The ARTM, a provincial body responsible for planning public transit in the Greater Montreal Area, had been especially critical of the Caisse’s proposal. In a February report, it estimated that 94 per cent of rush-hour passengers on the REM de l’Est would have been diverted from the STM’s subway system or an existing suburban train-network, putting the financial viability of those public transit systems at risk.

Caisse chief executive officer Charles Émond, who was appointed to the top job at the pension-fund manager by Mr. Legault in early 2020, last week appeared to accuse Ms. Plante of flipflopping, telling reporters that the mayor had privately told him 10 days earlier that she supported the Caisse’s revised plan to bury a 500-metre portion of the REM de l’Est along René-Lévesque Blvd. He also noted that the Caisse had trademarked the REM de l’Est moniker, implying the city and province cannot legally use that name for their project.

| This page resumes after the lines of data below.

/-! ### Issue -/

/-- BUNDLE_ISSUE of a stall that may issue (04 R72; 05 R112, R113; 07 R152; 08 R171): a bundle, alone or as an iteration of a repeat, that names nothing
awaited or refused and whose syllables neither fault nor wait executes as one step, every syllable's results from the registers as they stood before,
then PCC; one that needs a routine claims a sequencer; one that faults is squashed and raises the fault of lowest rank; EXIT ends its context; a REP
bundle latches its count; the end of a repeat of count 0 goes past its pair; a fetch fault is raised; a refused register's refusal is delivered; one
that waits leaves the state as fetch left it. For every operand, the command answers the state that its definition gives. -/
def Obligations.BundleIssueExecutesTheBundle : Prop :=
  (∀ s : State, s.coreRuns = true →
    (∀ (stall : Nat), (Instr.bundleIssue stall).absent = none → exec (.bundleIssue stall) s = .next (s.after (issueWith ctl stall s)))) ∧
  ∀ (s s1 : State) (k addr : Nat) (b : Bundle), k < nStalls → s.coreRuns = true → s.mayIssue k = true →
    (s.fetchNext k = (s1, .ok (.once b addr)) → (s1.entered k).bundleRuns k b addr false = true →
      exec (.bundleIssue k) s = .next (s.after ((State.complete k ((s1.entered k).evalBundle ctl k b addr false).run false addr (addr + 4 * b.len)
        ((s1.entered k).stall k)).dropRoutine k))) ∧
    (s.fetchNext k = (s1, .ok (.iter b addr)) → (s1.entered k).bundleRuns k b addr false = true →
      exec (.bundleIssue k) s = .next (s.after ((State.complete k ((s1.entered k).evalBundle ctl k b addr false).run true addr (addr + 4 * b.len)
        ((s1.entered k).stall k)).dropRoutine k))) ∧
    (s.fetchNext k = (s1, .ok (.once b addr)) → b.isRep = false → ((s1.entered k).stall k).blocked b = false →
      ((s1.entered k).stall k).refusedNamed b = none → ((s1.entered k).evalBundle ctl k b addr false).wait = false →
      (((s1.entered k).evalBundle ctl k b addr false).micro = true → exec (.bundleIssue k) s = .next (s.after ((s1.entered k).claimSeqr k))) ∧
      (∀ st f, ((s1.entered k).evalBundle ctl k b addr false).micro = false →
        lowestFail ((s1.entered k).evalBundle ctl k b addr false).fails = some (st, f) →
        exec (.bundleIssue k) s = .next (s.after (st.faultBundle k f))) ∧
      (∀ e, (s1.entered k).evalBundle ctl k b addr false = e → e.micro = false → e.fails = [] → e.run.ends = true →
        exec (.bundleIssue k) s = .next (s.after (((e.run.post e.run.s.leaveBoot).dropRoutine k).tryExit k)))) ∧
    (s.fetchNext k = (s1, .ok (.once b addr)) → b.isRep = true → ((s1.entered k).stall k).blocked b = false →
      exec (.bundleIssue k) s = .next (s.after ((s1.entered k).runRep k b addr))) ∧
    (s.fetchNext k = (s1, .ok (.done addr)) → exec (.bundleIssue k) s = .next (s.after ((s1.entered k).updStall k
      (fun t => { t with status := setBit t.status 8 false, repFirst := false, pcc := pccAt t.pcc addr, fetched := [] })))) ∧
    (∀ it, s.fetchNext k = (s1, .ok it) → (it = .once b addr ∨ it = .iter b addr) →
      (((s1.entered k).stall k).blocked b = true → exec (.bundleIssue k) s = .next (s.after (s1.entered k))) ∧
      (b.isRep = false → ((s1.entered k).stall k).blocked b = false →
        (∀ n, ((s1.entered k).stall k).refusedNamed b = some n → ((s1.entered k).evalBundle ctl k b addr false).fails = [] →
          exec (.bundleIssue k) s = .next (s.after ((s1.entered k).takeRefusal k n))) ∧
        (((s1.entered k).stall k).refusedNamed b = none → ((s1.entered k).evalBundle ctl k b addr false).wait = true →
          exec (.bundleIssue k) s = .next (s.after (s1.entered k))))) ∧
    (∀ f, s.fetchNext k = (s1, .error f) → f.rank ≠ 3 → exec (.bundleIssue k) s = .next (s.after ((s1.dropRoutine k).raiseFault k f.exc)))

His comments sounded like sour grapes, leaving Mr. Émond, who earned $6.3-million in 2021, with an even bigger black eye than had he humbly accepted the decision of elected officials to take control of the project from the Caisse.

Some analysts suggested the REM de l’Est debacle should not hurt the Caisse’s chances of selling its turnkey infrastructure model to other cities. Mr. Émond’s comments suggest otherwise.